(RECORDS FOR THIS TASK)
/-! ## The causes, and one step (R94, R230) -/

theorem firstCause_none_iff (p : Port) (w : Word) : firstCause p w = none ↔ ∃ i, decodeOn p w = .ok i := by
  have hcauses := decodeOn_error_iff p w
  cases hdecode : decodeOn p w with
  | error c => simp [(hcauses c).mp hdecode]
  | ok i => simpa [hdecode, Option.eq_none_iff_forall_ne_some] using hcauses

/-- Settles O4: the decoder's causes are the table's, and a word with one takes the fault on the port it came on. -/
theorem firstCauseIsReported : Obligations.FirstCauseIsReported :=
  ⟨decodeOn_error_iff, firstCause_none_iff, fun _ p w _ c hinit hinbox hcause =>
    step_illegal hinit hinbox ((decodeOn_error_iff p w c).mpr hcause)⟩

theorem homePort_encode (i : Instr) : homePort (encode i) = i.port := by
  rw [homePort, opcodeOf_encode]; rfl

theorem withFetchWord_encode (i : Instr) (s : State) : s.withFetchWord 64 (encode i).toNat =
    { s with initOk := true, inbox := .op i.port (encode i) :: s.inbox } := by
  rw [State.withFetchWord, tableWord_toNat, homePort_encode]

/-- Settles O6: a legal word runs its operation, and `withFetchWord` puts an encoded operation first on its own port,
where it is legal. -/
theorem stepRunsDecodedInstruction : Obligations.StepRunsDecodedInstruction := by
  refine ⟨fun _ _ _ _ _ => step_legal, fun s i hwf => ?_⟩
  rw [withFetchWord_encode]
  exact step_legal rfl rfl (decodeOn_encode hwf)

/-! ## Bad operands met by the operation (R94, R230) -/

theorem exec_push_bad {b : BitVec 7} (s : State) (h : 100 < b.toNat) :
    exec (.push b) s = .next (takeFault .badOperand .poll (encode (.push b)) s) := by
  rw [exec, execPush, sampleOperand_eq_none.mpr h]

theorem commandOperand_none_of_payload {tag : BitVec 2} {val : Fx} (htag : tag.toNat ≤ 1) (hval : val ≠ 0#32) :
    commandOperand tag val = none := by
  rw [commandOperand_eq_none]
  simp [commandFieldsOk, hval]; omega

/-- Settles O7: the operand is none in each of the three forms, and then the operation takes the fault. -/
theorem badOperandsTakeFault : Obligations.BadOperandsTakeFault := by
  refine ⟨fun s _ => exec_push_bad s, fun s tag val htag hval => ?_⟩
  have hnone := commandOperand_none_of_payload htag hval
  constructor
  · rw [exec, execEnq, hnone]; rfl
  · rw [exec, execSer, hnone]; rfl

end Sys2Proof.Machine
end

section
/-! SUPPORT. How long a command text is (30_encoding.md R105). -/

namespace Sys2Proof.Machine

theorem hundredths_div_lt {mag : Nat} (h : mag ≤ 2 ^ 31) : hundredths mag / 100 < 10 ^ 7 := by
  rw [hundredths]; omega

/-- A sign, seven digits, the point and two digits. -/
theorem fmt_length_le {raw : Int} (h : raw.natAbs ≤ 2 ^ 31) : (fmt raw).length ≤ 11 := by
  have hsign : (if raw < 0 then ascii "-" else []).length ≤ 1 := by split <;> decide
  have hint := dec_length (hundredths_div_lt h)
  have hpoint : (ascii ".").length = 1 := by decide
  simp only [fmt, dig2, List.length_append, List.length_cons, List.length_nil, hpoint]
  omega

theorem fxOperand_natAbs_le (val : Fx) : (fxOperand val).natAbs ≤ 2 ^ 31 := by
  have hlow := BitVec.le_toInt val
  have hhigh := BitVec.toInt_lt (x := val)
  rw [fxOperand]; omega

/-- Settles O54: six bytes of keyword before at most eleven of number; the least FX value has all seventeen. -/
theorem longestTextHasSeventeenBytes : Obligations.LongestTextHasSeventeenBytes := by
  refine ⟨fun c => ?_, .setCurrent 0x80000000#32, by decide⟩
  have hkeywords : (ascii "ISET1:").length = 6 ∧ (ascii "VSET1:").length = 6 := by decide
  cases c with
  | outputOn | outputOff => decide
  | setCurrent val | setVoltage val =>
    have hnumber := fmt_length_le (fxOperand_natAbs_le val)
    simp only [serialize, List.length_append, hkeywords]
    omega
(End RECORDS FOR THIS TASK)
**ASSIGNED TASK**
The required answer is a single number: how many lines above hold the string "setCurrent".

**THE ANSWER**
2